Ana, ao ler tua poesia, e procurar fazer algo de tantas referências e relações, a sensação de vertigem (característica da mise en abyme) é forte, é real. Por isso foi preciso procurar algum fio que guiasse o pensamento, se não de volta para casa, pelo menos traçando uma rota com sentido, pelos corredores. É preciso se segurar em algo ao ler você, é preciso achar um fio de Ariadne, que garantia a Teseu o retorno do labirinto do Minotauro. Esta não é, insisto, uma metáfora exagerada. O fio condutor não é uma intenção tão racional quanto podemos querer expressar nas nossas páginas bem justificadas e nas apresentações em congressos. Nós, leitoras e leitores do mundo, estamos tentando não nos perder. Especialmente nós, teus leitores, Ana. Insisto, porém: o fio escolhido aqui não é fio inventado, mas achado. Está lá para quem quiser seguir, espero consegui demonstrá-lo.

A posição-mulher, ou situação-mulher funciona como esse fio condutor encontrado (não necessariamente escolhido), que permite desenhar, no labirinto inesgotável de referências, não um sentido, uma forma fixa, mas um caminho de leitura específico. Com ele, foi se tornando possível tecer relações significativas entre as partes do labirinto (os poemas e referências intertextuais), e situar, talvez mais solidamente, algo que me parece uma proposta tua, Ana, em relação ao seu lugar num outro labirinto maior, o labirinto da tradição literária. "Uma canção manifesta onde estou." (CESAR, 1999: 240)

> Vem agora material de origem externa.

-- ==== Sys2Proof/Machine/Operands.lean ====
section
/-! DEFINITION. What the operands of a command stand for: the registers RDREG reads and the image
addresses the commands compute. -/

namespace Sys2Proof.Machine

/-- The value RDREG returns for each index (R32, R153). -/
def readReg : RegName → State → RspWord
  | .status, s => statusWord s
  | .acc, s => s.acc.setWidth config.rspBits
  | .count, s => s.count.setWidth config.rspBits
  | .outlen, s => s.outlen.setWidth config.rspBits

/-- POFF(MODE) + COUNT: where PUSH stores its byte (R115). -/
def payloadAddr (s : State) : Nat := poff s.mode + s.count.toNat

/-- 2 + COUNT: where SEAL puts the trailer in mode B (R136). -/
def trailerAddr (s : State) : Nat := config.poffB + s.count.toNat

/-- RDIMG's byte, zero-extended to a response word (R151). -/
def imgWord (a : ImgAddr) (s : State) : RspWord := (s.img.read a.toNat).setWidth config.rspBits

end Sys2Proof.Machine
end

Tenho certeza, porém, de que existe um número infinito de caminhos a se traçar nesse labirinto construído por você, cada um levando de e a algum lugar diferente, traçando um desenho diferente pela sua poesia em diálogos. Não tenho a mais remota pretensão de apontar este caminho como único, ou aquele que leva ao "lugar certo". Até porque, se nosso fio de Ariadne é um fio de leitura feminina, diante dos castelos e imensos espelhos que distorcem da tradição literária – tradicionalmente masculina –, esse fio deve fazer curvas, ele não cabe na lógica discursiva ready-made, e não trabalha com caminhos únicos. Mas sabe que deve, insistentemente, resistente ao silêncio e ao vazio, propor um desenho no espaço.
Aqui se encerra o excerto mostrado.